EF - Yes, it existed. It has to be made before someone finds it. Because if it's made after, well, if someone finds eggs, that's one way that you could. But if something already hatches and you find that, it has to be made before.


If we are sure that something exists because we have the evidence, was it real before we had the evidence?

CB - You can't, there's no way to prove that it's real if you don't have evidence before you found it.

Z - Yes, but, if you have evidence now and you didn't have evidence before, is it not real before?


FR is making the argument that that evolution takes time. How do we know that the rules of evolution are the same for this species?

CB - We don't have the evidence of that. We don't have a report of when it was actually here before they found it, and figured it out. We don't know when it came to Earth.

FR - Evolution takes time. Look at the simple things; those still took thousand of years to evolve. If they took years and years to evolve, what about this spider?

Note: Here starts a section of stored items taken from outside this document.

/-- Write the status record, unless the write has to wait: a failure is noted in STLOST. -/
def State.writeRecord (s : State) (t j : Nat) : Option State :=
  let o := s.opAt t j
  if tailStat o.desc = 0 then some s
  else
    let n := 32 + 16 * o.errs.length
    let lost := some (s.updOp t j (fun o => { o with stlost := true }))
    match s.opMap t o (tailStat o.desc) n .write with
    | .error .wait => none
    | .error _ => lost
    | .ok ps => match s.opWrite t o ps (o.record j s.rtime) with
      | .ok s1 => some s1
      | .error _ => lost

/-- The slot is free again; CMDERR stays. -/
def State.freeOp (s : State) (t j : Nat) : State := s.updOp t j (fun o => { cmderr := o.cmderr })

/-- The completion of an operation (R392, R395). Its sender capability names the issuing actor, which a pool firing or task is not. -/
def State.completion (s : State) (t j : Nat) (w : Word) : Msg :=
  let o := s.opAt t j
  let core := 2 * t + o.core
  let pool := o.pool || o.task
  let v := s.opView t o
  let scap : Word × Word := if pool then (0, 0) else v.senderCap ((v.core.actorAt o.act).portMask)
  { words := [BitVec.ofNat 64 (w.toNat / 8 * 8 + 3), BitVec.ofNat 64 (o.outcome j), BitVec.ofNat 64 o.cursor, s.rtimeWord], capLo := o.capLo, port := o.dport,
    act := capAct o.capLo, scapLo := scap.1, scapHi := scap.2, tag := o.tag, itime := s.rtime, srcCore := core,
    srcAct := some (if pool then 64 + o.ctx else o.act), firing := o.firing, home := v.homeWord }

/-- Where a completion goes: its port and network (R157, R165), if an actor of this device takes it. -/
def State.completionPort (s : State) (m : Msg) : Option (Nat × Nat × Nat × Nat) :=
  if m.port ≥ 4 then (s.hwTarget m).map (fun r => (r.1, r.2.1, r.2.2.1, 2))
  else (s.capCoreId m.capLo).map (fun k => (k, capAct m.capLo, m.port, portKind (((s.coreFor k (capOwner m.capLo)).actorAt (capAct m.capLo)).portAt m.port).word))

/-- A completion leaves its tile, if it can (R154, R395): toward a full SYS port it waits. -/
def State.sendCompletion (s : State) (t j : Nat) (m : Msg) : State :=
  let core := m.srcCore
  let gone := s.freeOp t j
  if capDev m.capLo ≠ s.loith.device then
    (match s.devicePort (capDev m.capLo), s.edgeTo t (capDev m.capLo) with
     | .ok _, some e => (match s.pathCause t e 2 with
       | some c => gone.bounceAt m c core
       | none => if s.masked 2 then s else gone)
     | .ok _, none => gone
     | .error c, _ => gone.bounceAt m c core)
  else match s.completionPort m with
    | none => gone.bounceAt m Cause.destDark core
    | some (k, a, p, vn) =>
      let n : Msg := { m with core := k, act := a, port := p, vn := vn, dev := s.loith.device, router := some t }
      if s.masked vn then s
      else match s.injectTo { n with capLo := m.capLo } with
        | .wait => s
        | .refused c => gone.bounceAt n c core
        | _ =>
          if vn = 2 then
            (match s.pathCause t (tileOfCore k) 2 with
             | some c => gone.bounceAt n c core
             | none => match (((s.coreFor k (capOwner m.capLo)).actorAt a).portAt p).takeIn n with
             | none => s
             | some _ => match gone.deliverAt k { n with router := none } with
               | some s1 => s1
               | none => s)
          else { gone with flying := gone.flying ++ [n] }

It's a lot more difficult. Plus it's mimicking an organism that's been infected. That takes time to build a disguise like that for wildlife. It can't just be around for like 20 days or something. It had to be around for at least a few decades at least.

AAR - It can't just pop into nature. So many other creatures took so long to evolve. So this creature must have taken a long time to evolve too. It can't just go in just like that. It needs time to evolve those tentacles. It can't just see an organism dying and be like, oh that's a good idea and then tentacles pop out. It can't just do that.

Z - How would this species know that this fungus exists? It wouldn't know how to mimic it, if it didn't know that that fungus existed and what it looked like and what it did to the other spiders. (That's not evidence to me. I'm just arguing that.)



Here's the Wikipedia page for this new spider. From that page, "Arachnologist Nadine Dupérré subsequently located another specimen, collected in Bolivia in 1903, in the holdings of a museum in Germany."

So our evidence for its existence goes back to 1903. Did it exist before then? Can you explain in what way it existed before it was discovered?